‘God maakt blij’

Marco de Wilde • 96 - 2020 • Uitgave: 1
John Piper is een van de meest invloedrijke theologen van dit moment. Door zijn preken, boeken, podcasts en kerkvernieuwingsbeweging (desiringgod.org) inspireert hij miljoenen christenen wereldwijd. Dat heeft te maken met zijn persoonlijkheid en stijl.
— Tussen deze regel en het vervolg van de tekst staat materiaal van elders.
-- ==== Sys2Proof/Machine/Frames.lean ====
section
/-! DEFINITION. What arrives over a link (13: R427 to R432, R438 to R441, R443): groups of a bridge module and courses of a Sundi
port, their control symbols, flits and units put together to packets, acknowledgement and replay requests. -/
namespace Sys2Proof.Machine

/-! ### Control symbols received (R427, R428) -/

/-- Entries of a CREDIT symbol: plane, VC, class, credits. -/
def creditEntries (body n : Nat) : List (Nat × Nat × Nat × Nat) :=
  (List.range n).map fun k =>
    let e := bits body (16 * k + 15) (16 * k)
    (bits e 15 14, bits e 13 12, bits e 11 10, bits e 9 0)

/-- The Press-unit state of a code (R92); code 3 is reserved. -/
def pressStOf : Nat → Option PressState
  | 0 => some .unset | 1 => some .armed | 2 => some .run | _ => none

/-- A control symbol's fields that must be 0 are 0, and its TYPE is none of the reserved ones. -/
def symGood (typ body : Nat) : Bool :=
  match typ with
  | 0 | 5 | 6 => decide (body = 0)
  | 1 => decide (bits body 107 105 ≤ 6) && decide (bits body 104 96 = 0)
  | 2 => decide (bits body 71 64 = 0) && (pressStOf (bits body 107 106)).isSome
  | 3 => decide (bits body 107 16 = 0)
  | 4 => decide (bits body 107 17 = 0)
  | 7 => decide (bits body 107 107 = 0) && decide (bits body 103 64 = 0)
  | 8 => decide (bits body 107 48 = 0) && decide (bits body 15 1 = 0)
  | _ => false

/-- A control symbol takes the effect of its row; one with a reserved TYPE or a nonzero reserved field is counted and ignored
(R428). -/
def applySym (die link sym : Nat) (s : State) : State :=
  let typ := sym / 2 ^ 108 % 16
  let body := sym % 2 ^ 108
  if !symGood typ body then addCount die (linkPage link) 0x100 1 s
  else match typ with
  | 1 => forEach (creditEntries body (bits body 107 105)) (fun e s =>
      returnTo die e.1 e.2.1 e.2.2.1 (linkGates s die link) e.2.2.2 s) s
  | 2 => markerArrive die link ((pressStOf (bits body 107 106)).getD .unset) (bits body 63 0) (bits body 105 88) (bits body 87 72) s
  | 3 => acked die link body s
  | 4 => naked die link (bits body 15 0) (body.testBit 16) s
  | 6 => faultIdle die link s
  | 7 => identArrive die link (bits body 106 104) (leBytes 8 (bits body 63 0)) s
  | 8 => echoArrive die link (body.testBit 0) (w32 (bits body 47 16)) s
  | _ => s

/-! ### Packets received -/

/-- A link is a mirror port (R435). -/
def isMirrorLink (s : State) (die link : Nat) : Bool :=
  !isMod link && (match portRole (shapeOf s) (linkPort die link) with | .mirror _ => true | _ => false)

/-- What a mirror port carries goes to the pair unit: the fragments of deltas and the acknowledgements; it carries no other packet
(R450). -/
def intoPair (die link : Nat) (p : Packet) (s : State) : State :=
  if p.opcode = 0x61 ∨ p.opcode = 0x62 then
    { s with nt := { s.nt with delivered := s.nt.delivered ++ [{ die := die, tile := 0, port := link, pkt := p }] } }
  else s

/-- A whole packet goes to its gateway tile; a REDUCE packet for an engine of a memory-side die goes from a module's ingress straight to
the engine (R302). A peer in the safe state sends only fault records (R429). -/
def intoDie (die link : Nat) (p : Packet) (s : State) : State :=
  if ((linkOf s die link).peerSafe || isSafe s die) && decide (p.cls ≠ .mgmt) then s
  else if isMirrorLink s die link then intoPair die link p (addCount die (cntPage link) 1 (pktUnits p) s)
  else
    let rp := if isMod link then landing s die (link / 4) (link % 4) p else (let x := lnkTile (link - 16); (x.1, 8 + x.2))
    let n := rp.1
    let g := rp.2
    let s := addCount die (cntPage link) 1 (if isMod link then p.len + 1 else pktUnits p) s
    if isMod link ∧ p.cls = .reduce ∧ dieType die = .memside ∧ aPkg p.dest = pkgNo s ∧ aDie p.dest = die ∧ aRegion p.dest = 1 ∧
        aPort p.dest = 9 then
      creditSym die link (planeOf p.cls) p.vc (inCls die n g p) (p.len + 1)
        { s with nt := { s.nt with delivered := s.nt.delivered ++
            [{ die := die, tile := engTile die (aIdx p.dest / 256), port := 11, pkt := p }] } }
    else { s with nt := { s.nt with wires := s.nt.wires ++ [{ die := die, tile := physTile s die n, port := g, pkt := p }] } }

/-- The packet in progress that a flit continues: on its plane and VC, on an escape VC also of its leg and DL (R131). -/
def continues (x : FlitSlot) (q : RxPart) : Bool :=
  q.plane = x.plane && q.pkt.vc = bits x.side 13 12 &&
    (isAdaptive q.pkt.vc || (q.pkt.leg == x.side.testBit 11 && q.pkt.dl == x.side.testBit 10))

/-- A flit slot: the packets in progress after it, and the packet it completes. A head of a reserved class and a flit of no packet are
dropped. -/
def takeFlit (x : FlitSlot) (ps : List RxPart) : List RxPart × Option Packet :=
  if x.head then
    match headPacket x.side x.data with
    | none => (ps, none)
    | some p => if p.len = 0 then (ps, some p) else (ps ++ [{ plane := x.plane, pkt := p, left := p.len }], none)
  else
    match ps.find? (continues x) with
    | none => (ps, none)
    | some q =>
      let p := addFlit q.pkt x.side x.data
      let rest := ps.erase q
      if q.left ≤ 1 then (rest, some p) else (rest ++ [{ q with pkt := p, left := q.left - 1 }], none)

/-- The slots of a group in order. -/
def takeSlots (die link : Nat) (xs : List FlitSlot) (s : State) : State :=
  forEach xs (fun x s =>
    let rp := takeFlit x (linkOf s die link).parts
    let s := modLink die link (fun l => { l with parts := rp.1 }) s
    match rp.2 with | some p => intoDie die link p s | none => s) s

/-- The units of a course behind those of the packet in progress: packets, and what is left; none for a bad envelope (R439). -/
def courseReads (l : Link) (us : List (List Byte)) : Option (List Packet × List (List Byte)) :=
  readUnits (l.rxUnits ++ us).length (l.rxUnits ++ us)

/-- The units of a course in order. -/
def takeUnits (die link : Nat) (r : List Packet × List (List Byte)) (s : State) : State :=
  forEach r.1 (fun p s => intoDie die link p s) (modLink die link (fun l => { l with rxUnits := r.2 }) s)

/-! ### Numbers (R432, R441, R443) -/

/-- The receiver works at level 2: a NAK asks for one course alone (R443). -/
def selective (link : Nat) (l : Link) : Bool := !isMod link && decide (l.level ≥ 2)

/-- A damaged group or course is counted and NAKed: at level 2 the course alone, else from the first one missing. -/
def damaged (die link seq : Nat) (s : State) : State :=
  let l := linkOf s die link
  let s := addCount die (cntPage link) (if isMod link then 2 else 3) 1 (modLink die link (fun l => { l with waitingReplay := true }) s)
  if selective link l then sendSym die link 4 (2 ^ 16 + seq) s else sendSym die link 4 ((l.rxSeq + 1) % 65536) s

/-- Courses received ahead of a selective replay follow it in order; one that turns out damaged is asked for again. Fuel: their
number. -/
def takeAhead (die link : Nat) : (fuel : Nat) → State → State
  | 0, s => s
  | f + 1, s =>
    let l := linkOf s die link
    let next := (l.rxSeq + 1) % 65536
    match l.ahead.find? fun e => e.1 = next with
    | none => s
    | some e =>
      let s := modLink die link (fun l => { l with ahead := l.ahead.filter fun e => e.1 ≠ next }) s
      match courseReads l e.2 with
      | none => damaged die link next s
      | some r => takeAhead die link f (takeUnits die link r (modLink die link (fun l => { l with rxSeq := next }) s))

/-- What a frame in order does: its contents, its symbol, the courses kept behind it, and its acknowledgement, which a frame without
contents does not get (log 128). -/
def inOrder (die link : Nat) (f : TxFrame) (contents : State → State) (s : State) : State :=
  let s := contents (modLink die link (fun l => { l with rxSeq := f.seq }) s)
  let s := takeAhead die link (linkOf s die link).ahead.length (applySym die link f.sym s)
  let s := modLink die link (fun l => { l with waitingReplay := decide (l.ahead ≠ []) }) s
  if f.slots = [] ∧ f.units.all unitIdle then s else sendSym die link 3 (linkOf s die link).rxSeq s

/-- A group or course with its number: in order it is taken; a damaged one is NAKed, and until its replay later ones are discarded, at
level 2 kept (R432, R441, R443). An off-package port in the safe state takes none (R429). -/
def receive (die link : Nat) (f : TxFrame) (ok : Bool) (s : State) : State :=
  let l := linkOf s die link
  if !isLink die link || l.st ≠ .up || (isSafe s die && !isMod link) then s
  else
    let next := (l.rxSeq + 1) % 65536
    if !ok then damaged die link f.seq s
    else if f.seq = next then
      (if isMod link then inOrder die link f (takeSlots die link f.slots) s
       else match courseReads l f.units with
        | none => damaged die link f.seq s
        | some r => inOrder die link f (takeUnits die link r) s)
    else if seqFrom f.seq next then sendSym die link 3 l.rxSeq s
    else if selective link l then
      applySym die link f.sym (modLink die link (fun l => { l with
        ahead := if l.ahead.any (fun e => e.1 = f.seq) then l.ahead else l.ahead ++ [(f.seq, f.units)] }) s)
    else if l.waitingReplay then s
    else sendSym die link 4 next (modLink die link (fun l => { l with waitingReplay := true }) s)

/-- A group of four cycles (R431). -/
def groupIn (die link : Nat) (cycles : List BridgeCycle) (s : State) : State :=
  let c := groupControl cycles
  receive die link { seq := bits c 127 112, sym := c % 2 ^ 112, slots := groupSlots cycles } (groupOk cycles) s

/-- A course: the number and the symbol of its control unit, and its 127 other units (R438). -/
def courseIn (port seq : Nat) (fecOk : Bool) (units : List (List Byte)) (sym : Nat) (s : State) : State :=
  receive (portDie port) (16 + port % 6) { seq := seq % 65536, sym := sym % 2 ^ 112, units := units } fecOk s

def execBridgeGroup (die bridge module : Nat) (c0 c1 c2 c3 : BridgeCycle) (s : State) : Host.Outcome State Fault Refusal :=
  .next (groupIn die (4 * bridge + module) [c0, c1, c2, c3] s)
def execCourse (port seq : Nat) (fecOk : Bool) (units : List (List Byte)) (sym : Nat) (s : State) : Host.Outcome State Fault Refusal :=
  .next (courseIn port seq fecOk units sym s)

end Sys2Proof.Machine
end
Hij combineert hoofd en hart op een manier die herinnert aan theologen als C.S. Lewis, puriteinse theologen en de kerkvader Augustinus. Maar zijn invloed heeft vooral te maken met zijn boodschap en de theologische accenten die hij legt. In dit artikel wil ik de boodschap van John Piper, die hij zelf omschrijft als ‘christenhedonisme’, kort typeren. Ik doe dat aan de hand van Pipers boekje ‘Geroepen tot vreugde’. Dit boekje, wat uitgereikt is op de Zoeklichtdagen 2019, is een samenvatting van Pipers belangrijkste boek: ‘Verlangen naar God’.
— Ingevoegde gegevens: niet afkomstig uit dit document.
-- ==== Sys2Proof/Machine/HostAdapter.lean ====
section
/-! DEFINITION. The host adapters (13: R454 to R459): inbound TLPs as register accesses, MSI-X table accesses and BULK requests, the
answers, and where READ_DATA, WRITE_ACK and STATUS responses go. -/
namespace Sys2Proof.Machine

/-! ### Completions and posted errors (R457) -/

/-- A completion status of a TLP: 0 successful, 1 UR, 2 CA. -/
def tlpStatus (code : Nat) : Nat := if code = 0 then 0 else if code = 0x01 ∨ code = 0x04 ∨ code = 0x10 then 1 else 2

/-- A non-posted request that failed completes with no data. -/
def cplError (h tag code : Nat) (s : State) : State :=
  emit (.tlp h tag (tlpStatus code) []) (hostCount h (tlpStatus code) s)

/-- A posted write that failed: LAST_ERR, the BAR offset with the BAR index / 2 above it, and the counter. -/
def postedError (h bar off code : Nat) (s : State) : State :=
  hostCount h 3 (modHost h (fun x => { x with
    errValid := true, errCode := BitVec.ofNat 8 code, errAddr := w64 (off + bar / 2 * 2 ^ 62) }) s)

/-! ### BAR0 and BAR2 -/

/-- The register access a BAR0 offset means (R40). -/
def hostAcc (s : State) (h : Nat) (t : Tlp) : RegAcc :=
  { master := .host h, pkg := pkgNo s, die := bits t.offset 29 24, page := bits t.offset 23 12, off := bits t.offset 11 0,
    size := t.length, value := w32 (ofLe (t.data.take 4)) }

/-- A register access of a host, answered as R457 says. -/
def hostReg (h : Nat) (we : Bool) (t : Tlp) (s : State) : State :=
  if we then
    let rp := regWrite (hostAcc s h t) s
    let st := rp.1
    let s := rp.2
    if st = 0 then s else postedError h t.bar t.offset st s
  else
    let rp := regRead (hostAcc s h t) s
    let st := rp.1
    let v := rp.2.1
    let s := rp.2.2
    if st = 0 then emit (.tlp h t.tag 0 (leBytes 4 v.toNat)) s else cplError h t.tag st s

/-- The MSI-X table and the pending-bit array as the bytes of BAR2 from a 4-byte offset on (R454). -/
def msixRead (s : State) (h off : Nat) : Word :=
  if off < 512 then msixWord s h (off / 4)
  else if off = 0x8000 then (hostOf s h).pendingBits else 0

/-- A word of the MSI-X table written; the pending bits are read only. -/
def msixWrite (h off : Nat) (v : Word) (s : State) : State :=
  let i := off / 4
  if off < 512 then
    msixUnmask h (i / 4) (modHost h (fun x => { x with msix := put (if i % 4 = 3 then 1 else 0) x.msix i v }) s)
  else s

/-- A BAR2 access, in whole words. -/
def hostMsix (h : Nat) (we : Bool) (t : Tlp) (s : State) : State :=
  let o := t.offset / 4 * 4
  let n := ceilDiv t.length 4
  if we then
    forEach (List.range n) (fun j s => msixWrite h (o + 4 * j) (w32 (ofLe (slice t.data (4 * j) 4))) s) s
  else emit (.tlp h t.tag 0 ((List.range n).flatMap fun j => leBytes 4 (msixRead s h (o + 4 * j)).toNat)) s

/-! ### BAR4: BULK requests of HOST_CTX (R456) -/

def hostCtx (s : State) (h : Nat) : Nat := rfld s (hostDie h) 0x718 0x100 26 16

/-- The fabric address of an aperture offset. -/
def apertureAddr (s : State) (h off : Nat) : DWord := reg64 s (hostDie h) 0x718 0x108 + w64 off

/-- The bytes from a fabric address up to the end of its granule, at most n (R65). -/
def inThisGranule (a : DWord) (n : Nat) : Nat := min n (512 - a.toNat % 512)

/-- The request of one granule, from tile 5 L0: a READ, or a WRITE that asks for WRITE_ACK. -/
def hostPacket (s : State) (h : Nat) (we : Bool) (q : BitVec 16) (a : DWord) (n : Nat) (data : List Byte) : Packet :=
  let data := if we then padTo n data else []
  { cls := .bulk, ctx := hostCtx s h, dest := a, opcode := if we then 1 else 0, srcPkg := pkgNo s, srcDie := hostDie h,
    srcTile := 0xFF, srcPort := 11, sseq := q, operand := w64 (n + (if we then 1024 else 0)), payload := data,
    len := ceilDiv data.length 64, why := List.replicate (ceilDiv data.length 64) 0 }

/-- One granule of a request goes to the fabric, if its address is good for the context (R68). -/
def hostIssue (h : Nat) (we : Bool) (tag off left : Nat) (data : List Byte) (s : State) : State :=
  let a := apertureAddr s h off
  let n := inThisGranule a left
  let code := addrStatus s (hostDie h) 5 (hostCtx s h) a
  if code ≠ 0 then (if we then postedError h 4 off code s else cplError h tag code s)
  else
    let q := (hostOf s h).sseq
    let r : HostReq := { sseq := q, tag := tag, we := we, offset := off, left := left }
    let s := modHost h (fun x => { x with sseq := x.sseq + 1, sent := x.sent ++ [r] }) s
    sendFrom (hostDie h) 5 10 (hostPacket s h we q a n data) s

/-- The pieces of a write, one per granule: BAR offset and bytes. Fuel: the pieces. -/
def writePieces (s : State) (h : Nat) : (fuel off : Nat) → List Byte → List (Nat × List Byte)
  | 0, _, _ => []
  | f + 1, off, data =>
    if data = [] then []
    else
      let n := inThisGranule (apertureAddr s h off) data.length
      (off, data.take n) :: writePieces s h f (off + n) (data.drop n)

/-- A BAR4 access is issued. -/
def hostBulk (h : Nat) (we : Bool) (t : Tlp) (s : State) : State :=
  if we then
    forEach (writePieces s h 10 t.offset (padTo t.length t.data)) (fun e s => hostIssue h true t.tag e.1 e.2.length e.2 s) s
  else if t.length = 0 then emit (.tlp h t.tag 0 []) s
  else hostIssue h false t.tag t.offset t.length [] s

/-! ### The order of inbound requests (R456) -/

/-- A write of the adapter has not been acknowledged. -/
def writesOut (x : HostPort) : Bool := x.sent.any fun r => r.we

/-- One inbound request is served. -/
def hostServe (h : Nat) (we : Bool) (t : Tlp) (s : State) : State :=
  match t.bar with
  | 0 => hostReg h we t s
  | 2 => hostMsix h we t s
  | _ => hostBulk h we t s

/-- The waiting requests are served in order; a read waits until every earlier write has been acknowledged. Fuel: the requests. -/
def hostDrain (h : Nat) : (fuel : Nat) → State → State
  | 0, s => s
  | f + 1, s =>
    match (hostOf s h).waiting with
    | [] => s
    | (we, t) :: rest =>
      if !we && writesOut (hostOf s h) then s
      else hostDrain h f (hostServe h we t (modHost h (fun x => { x with waiting := rest }) s))

def hostRun (h : Nat) (s : State) : State := hostDrain h ((hostOf s h).waiting.length + 1) s

/-- A TLP that is no memory access of a BAR of the adapter: completed with UR, or counted and dropped (R455). -/
def badTlp (h tag : Nat) (nonPosted : Bool) (s : State) : State :=
  if nonPosted then cplError h tag 1 s else hostCount h 5 s

/-- An inbound MRd or MWr. An adapter that is disabled or held in reset takes none (log 6). -/
def inbound (h : Nat) (we : Bool) (t : Tlp) (s : State) : State :=
  if !masterOn s (.host h) then s
  else
    let s := hostCount h 0 s
    if t.bar ≠ 0 ∧ t.bar ≠ 2 ∧ t.bar ≠ 4 then badTlp h t.tag (!we) s
    else hostRun h (modHost h (fun x => { x with waiting := x.waiting ++ [(we, t)] }) s)

/-- An inbound TLP of another type. -/
def otherTlp (h tag : Nat) (nonPosted : Bool) (s : State) : State :=
  if masterOn s (.host h) then badTlp h tag nonPosted (hostCount h 0 s) else s

/-! ### Answers -/

/-- An answer of the fabric to a request of the adapter. A read goes on with its next granule; one without a request was discarded
and is counted (R459). -/
def hostAnswer (h : Nat) (p : Packet) (code : Nat) (data : List Byte) (s : State) : State :=
  match takeFirst (fun r : HostReq => r.sseq = p.sseq) (hostOf s h).sent with
  | (none, _) => hostCount h 5 s
  | (some r, rest) =>
    let s := modHost h (fun x => { x with sent := rest }) s
    let n := inThisGranule (apertureAddr s h r.offset) r.left
    let s :=
      if r.we then (if code = 0 then s else postedError h 4 r.offset code s)
      else if code ≠ 0 then cplError h r.tag code s
      else
        let s := emit (.tlp h r.tag 0 (padTo n data)) s
        if n < r.left then hostIssue h false r.tag (r.offset + n) (r.left - n) [] s else s
    hostRun h s

/-- The response is one to a host adapter; which. -/
def toHost (die tile : Nat) (p : Packet) : Option Nat :=
  if tile = 5 ∧ aRegion p.dest = 1 ∧ aPort p.dest = 11 then hostPortOf die else none

/-- A response at a host adapter; while its tile is in quiesce the request completes with PART_RESET (R482). -/
def hostResponse (die h : Nat) (p : Packet) (code : Nat) (s : State) : State :=
  let code := if fenced s die 5 then 0x88 else if poisonStatus p ≠ 0 then poisonStatus p else code
  hostAnswer h p code p.payload (consume die 5 p s)

/-- READ_DATA. -/
def readDataAt (die n : Nat) (p : Packet) (s : State) : State :=
  match toHost die n p with
  | some h => hostResponse die h p 0 s
  | none => cipAnswer die n p (marked p (readAnswered die n p 0 p.payload) (cipStatus die n p)) s

/-- WRITE_ACK. -/
def writeAckAt (die n : Nat) (p : Packet) (s : State) : State :=
  match toHost die n p with
  | some h => hostResponse die h p 0 s
  | none => cipAnswer die n p (writeAnswered die n p) s

/-- STATUS to a seam engine: what it sent was lost with its link (R329, R448), or the answer is poisoned (R135). -/
def engineStatus (die : Nat) (p : Packet) (s : State) : State :=
  let i := aIdx p.dest
  let s := consume die (engTile die (i / 256)) p s
  let k := seamKey die (i / 256) (i % 256)
  if poisonStatus p ≠ 0 then poisonFail k p s else if bits p.operand.toNat 7 0 = 0x77 then seamFail k 0x51 0 s else s

/-- STATUS to the reduction endpoint of a tile: the seam that SSEQ names (log 28) is aborted when what the tile sent was lost, or the
answer is poisoned (R135). -/
def tileStatus (die n : Nat) (p : Packet) (s : State) : State :=
  let s := consume die n p s
  match (resvOf s die n).find? fun r => r.granted && decide (256 * r.ref.eng + r.ref.slot = p.sseq.toNat) with
  | some r =>
    if poisonStatus p ≠ 0 then tileAbort die n r.ref (poisonStatus p) s
    else if bits p.operand.toNat 7 0 = 0x77 then tileAbort die n r.ref 0x51 s else s
  | none => s

/-- STATUS (R118). -/
def statusAt (die n : Nat) (p : Packet) (s : State) : State :=
  match toHost die n p with
  | some h => hostResponse die h p (bits p.operand.toNat 7 0) s
  | none =>
    if aRegion p.dest = 1 ∧ aPort p.dest = 9 then engineStatus die p s
    else if aRegion p.dest = 1 ∧ aPort p.dest = 1 then tileStatus die n p s
    else cipAnswer die n p (cipStatus die n p) s

/-- A function-level or hot reset of an adapter (R459, R576); it lasts until the inputs say otherwise. -/
def hostReset (h : Nat) (s : State) : State :=
  if h < 4 then hostDiscard h (modHost h (fun x => { x with pins.inReset := true }) s) else s

/-! ### Meanings -/

def execMrd (h : Nat) (t : Tlp) (s : State) : Host.Outcome State Fault Refusal := .next (inbound h false t s)
def execMwr (h : Nat) (t : Tlp) (s : State) : Host.Outcome State Fault Refusal := .next (inbound h true t s)
def execUnsupportedTlp (h tag : Nat) (nonPosted : Bool) (s : State) : Host.Outcome State Fault Refusal :=
  .next (otherTlp h tag nonPosted s)
def execHstLinkDown (h : Nat) (s : State) : Host.Outcome State Fault Refusal :=
  .next (if h < 4 then raise0 (hostDie h) 0x718 0 (hostDiscard h (modHost h (fun x => { x with pins.linkUp := false }) s)) else s)
def execHstFlr (h : Nat) (s : State) : Host.Outcome State Fault Refusal := .next (hostReset h s)
def execHstHotReset (h : Nat) (s : State) : Host.Outcome State Fault Refusal := .next (hostReset h s)
def execReadData (die tile : Nat) (p : Packet) (s : State) : Host.Outcome State Fault Refusal := .next (readDataAt die tile p s)
def execWriteAck (die tile : Nat) (p : Packet) (s : State) : Host.Outcome State Fault Refusal := .next (writeAckAt die tile p s)
def execStatus (die tile : Nat) (p : Packet) (s : State) : Host.Outcome State Fault Refusal := .next (statusAt die tile p s)

end Sys2Proof.Machine
end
God eren én je in Hem verheugen
Als we John Piper wat beter willen begrijpen, kunnen we het beste beginnen bij de eerste vraag van de Kleine Catechismus van Westminster. In veel van zijn boeken en ook in ‘Geroepen tot vreugde’ verwijst hij naar het begin van deze bekende Engelse geloofsbelijdenis. De eerste vraag luidt: ‘Wat is het hoogste doel van de mens?’ Het antwoord klinkt voor een christen heel vertrouwd: ‘Het hoogste doel van de mens is om God te verheerlijken.’ We zijn niet op de wereld voor onszelf, ons leven is geen ik-project, we zijn er voor God. Hij heeft ons geschapen om Hem te eren en groot te maken.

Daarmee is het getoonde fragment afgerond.